4.3 Ionic separations

Currently, the leading technology for water desalination uses reverse osmosis (RO), which is considered to be the most promising membrane-based desalination process to meet the ever-increasing demand for fresh water. With the development of nanomaterials, especially the advent of 2D materials, an increasing range of RO membranes is synthesized for ionic separations. Especially, MDMs’ attraction is rising for selective water and ion transport, and this involves various effects and mechanisms. Owing to the high hydrophilicity of some 2D materials, the latter can attract water molecules into the interlayer space, which hydrates the 2D materials and increases the interlayer spacing; the resulting swelling of the 2D materials in aqueous environments is the main reason impairing the separation efficiency in ionic separations. One or several interactions can be involved to stabilize these 2D materials, forming MDMs by intercalating crosslinkers between adjacent layers, including chemical bonds, chelate bonds, π–π interactions, hydrogen bonds, and so on. In consequence, 0D/2D membranes are of interest for this application, due to the strong interactions between 0D and 2D materials. Meanwhile, some 1D materials possessing strong interactions with 2D materials can be used to fabricate 1D/2D membranes for ionic separations. However, 3D/2D membranes lose the potential for ionic separations, because the large size of 3D materials renders too large interlayer spacing between 2D materials.

Until now, size exclusion and surface charge regulation, referring to the channel size and chemical environment of the membrane surface, respectively, have still been the main separation strategies.

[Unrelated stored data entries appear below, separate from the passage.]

-- ==== Sys2Proof/Machine/Coils.lean ====
section
/-!
DEFINITION. The coil sequencer: requests on an output, the ends of its phases, trains, faults and
CLEAR (Chapters 1 and 5).
-/
namespace Sys2Proof.Machine

/-! ### Channel records -/

/-- A channel in COOL until a tick (R19). -/
def Channel.cooling (c : Channel) (phaseEnd : Tick) : Channel :=
  { c with state := .cool, holdDraw := 0, checkDue := none, phaseEnd := phaseEnd }

/-- A channel in OFF. -/
def Channel.off (c : Channel) : Channel :=
  { c with state := .off, checkDue := none, holdDraw := 0 }

/-- A channel in HOLD from `now` (R17). -/
def Channel.holding (c : Channel) (now phaseEnd : Tick) (holdDraw : Nat) : Channel :=
  { c with
    state := .hold, holdStart := now, holdDraw := holdDraw, checkDue := none, phaseEnd := phaseEnd }

/-- A channel in FAULT (R23). -/
def Channel.faulted (c : Channel) (kind : FaultKind) : Channel :=
  { c with
    state := .fault, faultKind := kind, repeats := 0, holdWanted := false, train := none
    checkDue := none, holdDraw := 0 }

/-- Hold-wanted set or cleared (R7). -/
def Channel.want (c : Channel) (b : Bool) : Channel := { c with holdWanted := b }

/-- A train record set or discarded. -/
def Channel.withTrain (c : Channel) (tr : Option Train) : Channel := { c with train := tr }

/-- The repeat count set. -/
def Channel.owing (c : Channel) (k : Nat) : Channel := { c with repeats := k }

/-- Repeat count 0, hold-wanted clear, train discarded (R14, R173). -/
def Channel.dropWork (c : Channel) : Channel :=
  { c with repeats := 0, holdWanted := false, train := none }

/-! ### COOL and HOLD -/

/-- The output goes to COOL, its phase end set from the cool time (R19). -/
def toCool (s : State) (n : Out) : State :=
  s.updCh n (·.cooling (after s.tick (s.prof n).cool))

/-- The output goes to OFF. -/
def toOff (s : State) (n : Out) : State := s.updCh n Channel.off

/-- A train ends gracefully: record discarded, output OFF, done report handed (R99). -/
def endTrain (s : State) (n : Out) : State :=
  match (s.ch n).train with
  | none => s
  | some tr => match tr.done with
    | some code => (toOff (s.updCh n (·.withTrain none)) n).hand
        (eventFrame s.own (BitVec.ofNat 3 (s.prof n).cls) 255 true code)
    | none => toOff (s.updCh n (·.withTrain none)) n

/-- The cool time of an output without a train runs out (R19). -/
def coolOver (s : State) (n : Out) : State :=
  if 0 < (s.ch n).repeats then enqueue (s.updCh n (·.owing ((s.ch n).repeats - 1))) n false none
  else toOff (s.updCh n (·.want false)) n

/-- The cool time after a burst runs out, with the train record still present (R94). -/
def burstCoolOver (s : State) (n : Out) (tr : Train) : State :=
  if tr.stopRequested ∨ (tr.free = false ∧ tr.remaining = 0) then endTrain s n
  else enqueue (s.updCh n (·.withTrain (some { tr with burst := none }))) n true none

/-- With a cool time of 0, COOL ends at the instant it is entered (R19). -/
def coolIfZero (s : State) (n : Out) : State :=
  if (s.prof n).cool = 0 ∧ (s.ch n).state = .cool then
    match (s.ch n).train with
    | none => coolOver s n
    | some tr => burstCoolOver s n tr
  else s

/-- The output leaves POWER or GAP for COOL (R16, R93, R97, R98). -/
def coolFrom (s : State) (n : Out) : State := coolIfZero (toCool s n) n

/-- The output leaves HOLD for COOL: hold draw taken from the own standing draw (R18). With a cool time
of 0 the selection of the fallen draw (R53, R64) comes before the output is queued again (R19). DESIGN
CHOICE (log 41). -/
def leaveHold (s : State) (n : Out) : State :=
  coolIfZero (updateStanding (toCool s n)) n

/-- The output enters HOLD (R17). -/
def enterHold (s : State) (n : Out) : State :=
  updateStanding (s.updCh n (·.holding s.tick (after s.tick (ms (s.prof n).maxHold))
    (holdDrawOf (s.ch n).draw (s.prof n).duty)))

/-! ### Faults (R20, R23, R24) -/

/-- An output enters FAULT (R23). A HOLD left so takes its hold draw away (R20). The FAULT NOTICE is
handed before the STANDING frame of the fallen draw, of which R148 lets either be first. DESIGN CHOICE
(log 33). -/
def toFault (s : State) (n : Out) (kind : FaultKind) : State :=
  updateStanding ((dequeue (s.updCh n (·.faulted kind)) n).hand (faultFrame s.own n kind))

/-! ### Requests (R4, R6–R8, R89, R90, R96–R98) -/

/-- FIRE by the output's state (R6, R7, R8, R96). -/
def fireRequest (s : State) (n : Out) (override : Option Nat) : State :=
  let c := s.ch n
  match c.state with
  | .off => enqueue s n false override
  | .fault => s.busyDropped
  | .flipper => s
  | _ =>
    if c.train.isSome then s.busyDropped
    else if c.repeats < (s.prof n).depth then s.updCh n (·.owing (c.repeats + 1))
    else (s.updCh n fun c => { c with overflow := true }).busyDropped

/-- A HOLD taken after the end of POWER at the same instant finds the output in COOL, or in OFF where the
cool time is 0, and leads to HOLD as one taken before it does (R16, log 44). -/
def holdAfterPower (s : State) (n : Out) : State := enterHold (s.updCh n (·.want true)) n

/-- HOLD by the output's state (R6, R7, R8, R16, R17, R96). -/
def holdRequest (s : State) (n : Out) : State :=
  let c := s.ch n
  match c.state with
  | .off =>
    if n ∈ s.powerEnded then holdAfterPower s n
    else enqueue (s.updCh n (·.want true)) n false none
  | .fault => s.busyDropped
  | .flipper => s
  | .hold =>
    s.updCh n fun c =>
      { c with holdWanted := true, phaseEnd := after s.tick (ms (s.prof n).maxHold) }
  | .cool =>
    if c.train.isSome then s.busyDropped
    else if n ∈ s.powerEnded then holdAfterPower s n
    else s.updCh n (·.want true)
  | _ =>
    if c.train.isSome then s.busyDropped
    else s.updCh n (·.want true)

/-- RELEASE by the output's state (R6, R7, R8, R18, R96). -/
def releaseRequest (s : State) (n : Out) : State :=
  match (s.ch n).state with
  | .off => s
  | .fault => s.busyDropped
  | .flipper => s
  | .hold => leaveHold (s.updCh n (·.want false)) n
  | _ => s.updCh n (·.want false)

/-- A new train record (R90). -/
def Train.start (req : TrainReq) (defaultSize : Nat) : Train :=
  ⟨req.free, if req.free then 0 else req.n, req.period, req.burst.getD defaultSize, req.done,
    false, 0, false, none⟩

/-- A TRAIN on an output with a train record (R96). -/
def trainAddition (s : State) (n : Out) (tr : Train) (req : TrainReq) : State :=
  if req.free ∨ tr.free ∨ tr.stopRequested then s.busyDropped
  else
    let t := s.updCh n (·.withTrain (some { tr with remaining := satAdd 255 tr.remaining req.n }))
    if 255 < tr.remaining + req.n then t.busyDropped else t

/-- TRAIN by the output's state (R8, R89, R90, R96). -/
def trainRequest (s : State) (n : Out) (req : TrainReq) : State :=
  let c := s.ch n
  match c.state with
  | .off =>
    enqueue (s.updCh n (·.withTrain (some (Train.start req (s.prof n).burst)))) n true none
  | .fault => s.busyDropped
  | .flipper => s
  | _ =>
    match c.train with
    | some tr => trainAddition s n tr req
    | none => s.busyDropped

/-- A graceful TRAIN STOP on an output with a train record (R97). -/
def gracefulStop (s : State) (n : Out) (tr : Train) : State :=
  let t := s.updCh n (·.withTrain (some { tr with stopRequested := true }))
  match (s.ch n).state with
  | .queued => select (endTrain (dequeue t n) n)
  | .gap => coolFrom t n
  | _ => t

/-- A cancelling TRAIN STOP on an output with a train record (R98). -/
def cancelTrain (s : State) (n : Out) : State :=
  let t := s.updCh n (·.withTrain none)
  match (s.ch n).state with
  | .queued => select (toOff (dequeue t n) n)
  | .power => coolFrom t n
  | .gap => coolFrom t n
  | _ => t

/-- TRAIN STOP by the output's state (R8, 5.4). -/
def trainStopRequest (s : State) (n : Out) (cancel : Bool) : State :=
  let c := s.ch n
  match c.state with
  | .fault => s.busyDropped
  | _ =>
    match c.train with
    | some tr => if cancel then cancelTrain s n else gracefulStop s n tr
    | none => s

/-- A coil request that passed the tests of R4. -/
def takeRequest (s : State) (n : Out) : Request → State
  | .fire override => fireRequest s n override
  | .hold => holdRequest s n
  | .release => releaseRequest s n
  | .train req => trainRequest s n req
  | .trainStop cancel => trainStopRequest s n cancel

/-- A coil request reaches CS (R4): taken in RUN, for a CS output (R3); dropped with the tilt-drop
counter raised while stopped or while its class is disabled. -/
def coilRequest (s : State) (n : Out) (r : Request) : State :=
  if s.sl.station = .run ∧ (s.prof n).mode.isCS then
    if s.open_ (s.prof n).cls then takeRequest s n r
    else { s with pc.tiltDrop := bump s.pc.tiltDrop }
  else s

/-! ### The pending queue's own events -/

/-- The entry of output n. -/
def State.entryOf (s : State) (n : Out) : Option Entry :=
  s.cs.queue.find? (·.output = n)

/-- An entry's age first exceeds ten times the skip guard (R11). -/
def State.guardDue (s : State) (e : Entry) : Bool :=
  !e.guard && decide (ms s.cfg.station.skipGuard < age s.tick e.arrival)

/-- An entry's age reaches ten times its wait limit (R14). -/
def State.waitDue (s : State) (e : Entry) : Bool :=
  match (s.prof e.output).waitLimit with
  | some w => ms w ≤ age s.tick e.arrival
  | none => false

/-- An entry past its skip guard (R11). -/
def Entry.passGuard (e : Entry) : Entry := { e with guard := true }

/-- GUARD_PASSED (R11). -/
def execGuardPassed (n : Out) (s : State) : Host.Outcome State Fault Refusal :=
  match s.entryOf n with
  | some e =>
    if s.guardDue e then .next (s.updEntry n Entry.passGuard) else .next s
  | none => .next s

/-- CS counts a wait-drop (R25). -/
def State.waitDropped (s : State) : State := { s with cs.waitDrop := bump s.cs.waitDrop }

/-- An entry is dropped at its wait limit (R14). -/
def waitDrop (s : State) (n : Out) : State :=
  select (toOff ((dequeue s n).updCh n Channel.dropWork) n).waitDropped

/-- WAIT_LIMIT_EXPIRY (R14). -/
def execWaitLimitExpiry (n : Out) (s : State) : Host.Outcome State Fault Refusal :=
  match s.entryOf n with
  | some e => if s.waitDue e then .next (waitDrop s n) else .next s
  | none => .next s

/-! ### The ends of phases -/

/-- The phase of output n has reached its end in state `st`. -/
def State.phaseOver (s : State) (n : Out) (st : ChanState) : Bool :=
  decide ((s.ch n).state = st) && reached s.tick (s.ch n).phaseEnd

/-- POWER of a single pulse has run out at this instant, on a PULSE_HOLD output: a HOLD that comes
together with it still leads to HOLD (R16, log 44). -/
def State.notePowerEnd (s : State) (n : Out) : State :=
  if (s.prof n).mode = .pulseHold then { s with powerEnded := n :: s.powerEnded } else s

/-- POWER_END (R16). -/
def execPowerEnd (n : Out) (s : State) : Host.Outcome State Fault Refusal :=
  let c := s.ch n
  if s.phaseOver n .power ∧ c.train = none then
    if c.openCount = 3 then .next (toFault s n .open)
    else
      let t := s.notePowerEnd n
      if (s.prof n).mode = .pulseHold ∧ c.holdWanted then .next (enterHold t n)
      else .next (coolFrom t n)
  else .next s

/-- MAX_HOLD_EXPIRY (R18). -/
def execMaxHoldExpiry (n : Out) (s : State) : Host.Outcome State Fault Refusal :=
  if s.phaseOver n .hold then
    .next (leaveHold (s.updCh n fun c =>
      { c with holdWanted := false, holdTimeouts := satAdd 255 c.holdTimeouts 1 }) n)
  else .next s

/-- COOL_END (R19). -/
def execCoolEnd (n : Out) (s : State) : Host.Outcome State Fault Refusal :=
  if s.phaseOver n .cool ∧ (s.ch n).train = none then .next (coolOver s n) else .next s

/-- TRAIN_PULSE_END (R93). -/
def execTrainPulseEnd (n : Out) (s : State) : Host.Outcome State Fault Refusal :=
  let c := s.ch n
  match c.train with
  | none => .next s
  | some tr =>
    if s.phaseOver n .power then
      if c.openCount = 3 then .next (toFault s n .open)
      else match tr.burst with
        | some b =>
          if b.started < b.kPrime ∧ tr.stopRequested = false then
            .next (s.updCh n fun c => { c with state := .gap, checkDue := none })
          else .next (coolFrom s n)
        | none => .next (coolFrom s n)
    else .next s

/-- The tick the next pulse of a burst starts at (R93). -/
def Burst.nextStart (b : Burst) : Tick := after b.grantAt (b.started * b.period)

/-- BURST_PULSE_START (R93). -/
def execBurstPulseStart (n : Out) (s : State) : Host.Outcome State Fault Refusal :=
  let c := s.ch n
  match c.train with
  | none => .next s
  | some tr =>
    match tr.burst with
    | none => .next s
    | some b =>
      if c.state = .gap ∧ reached s.tick b.nextStart then
        .next (s.updCh n fun c => (c.powerOn s.tick b.t).withTrain (some tr.pulse))
      else .next s

/-- BURST_COOL_END (R94). -/
def execBurstCoolEnd (n : Out) (s : State) : Host.Outcome State Fault Refusal :=
  match (s.ch n).train with
  | none => .next s
  | some tr => if s.phaseOver n .cool then .next (burstCoolOver s n tr) else .next s

/-! ### Trips and CLEAR -/

/-- FAST_TRIP (R20, R36): armed in POWER, HOLD and GAP. -/
def execFastTrip (n : Out) (current : Nat) (s : State) : Host.Outcome State Fault Refusal :=
  let c := s.ch n
  if (s.prof n).mode.isCS ∧ (c.state = .power ∨ c.state = .hold ∨ c.state = .gap) ∧
      (s.prof n).trip < current then
    .next (toFault s n .short)
  else .next s

/-- A flipper in use drives the output. -/
def FlipSettings.drives (f : FlipSettings) (n : Out) : Bool :=
  f.inUse && (decide (f.power = n) || decide (f.hold = some n))

/-- The flipper record that drives an output. -/
def Settings.flipperOf (cfg : Settings) (n : Out) : Option Flip :=
  firstFin 4 fun f => (cfg.flippers.get f).drives n

/-- None of a flipper's outputs is in FAULT. -/
def State.flipperSound (s : State) (f : Flip) : Bool :=
  (List.finRange 16).all fun n =>
    !(s.cfg.flippers.get f).drives n || decide ((s.ch n).state ≠ .fault)

/-- A channel cleared of its fault (R24). -/
def Channel.cleared (c : Channel) (st : ChanState) : Channel :=
  { c with state := st, faultKind := .none, openCount := 0 }

/-- CLEAR of an output (R24, R85). -/
def clearOutput (s : State) (n : Out) : State :=
  if (s.ch n).state = .fault then
    if (s.prof n).mode = .flipper then
      let t := s.updCh n (·.cleared .flipper)
      match s.cfg.flipperOf n with
      | some f =>
        if t.flipperSound f then
          { t with fl := s.fl.set f { s.fl.get f with disabled := false } }
        else t
      | none => t
    else s.updCh n (·.cleared .off)
  else s

end Sys2Proof.Machine
end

Size exclusion takes advantage of the size difference among the species in the mixture, when the nanochannels are wide enough to permit the target species to move through and small enough to block the unwanted species. For example, cations can be used to control the interlayer spacing of a GO membrane with Ångström precision, and interlayer spacing controlled by one type of cations can efficiently and selectively exclude other cations that have larger hydrated volumes (Fig. 11(a)).¹¹ Surface charge control depends on electrostatic interactions between the membrane and the species in the mixture to isolate certain ions from water and other ions. An electroconductive CNT/rGO membrane was fabricated as a filter membrane and an electrode for remarkable ionic separation by the enhanced Donnan effect from more capacitive counterions onto the membrane under an applied bias (Fig. 11(b)).⁴⁹

Fig. 11 Separation performance of MDMs for ionic and oil/water separations. (a) Ion permeation rate of ions/GO membrane. Reproduced with permission from ref. 11. Copyright 2017, Springer Nature. (b) Permeation fluxes and NaCl rejection using CNT/rGO membranes in desalination. Reproduced with permission from ref. 49. Copyright 2018, Royal Society of Chemistry. (c) Permeation fluxes and flux recovery ratios of GPS/GO membranes. Reproduced with permission from ref. 22. Copyright 2016, American Chemical Society. (d) Permeation fluxes of g-C₃N₄@TiO₂/GO membranes for cyclic separation experiment. Reproduced with permission from ref. 3. Copyright 2018, John Wiley and Sons.

4.4 Oil/water separations

Oil contamination is a main source of water pollution. It can be classified into floating oil, dispersed oil, emulsified oil and dissolved oil, and has become a major environmental concern in our daily life and a wide range of industries. Among them, the diameter of emulsified oil drops is normally less than 10 μm, and mostly ranging from 0.1–2 μm. Due to stabilization by surfactants, emulsified oil droplets cannot aggregate, making physical oily wastewater treatment technologies (e.g., air flotation, centrifugal, flocculation) impossible or impractical. Membrane separation technology, by sieving oil droplets through nanopores, is recognized as the most effective and environmentally benign technology to cope with oily wastewater, and especially oil–water emulsions.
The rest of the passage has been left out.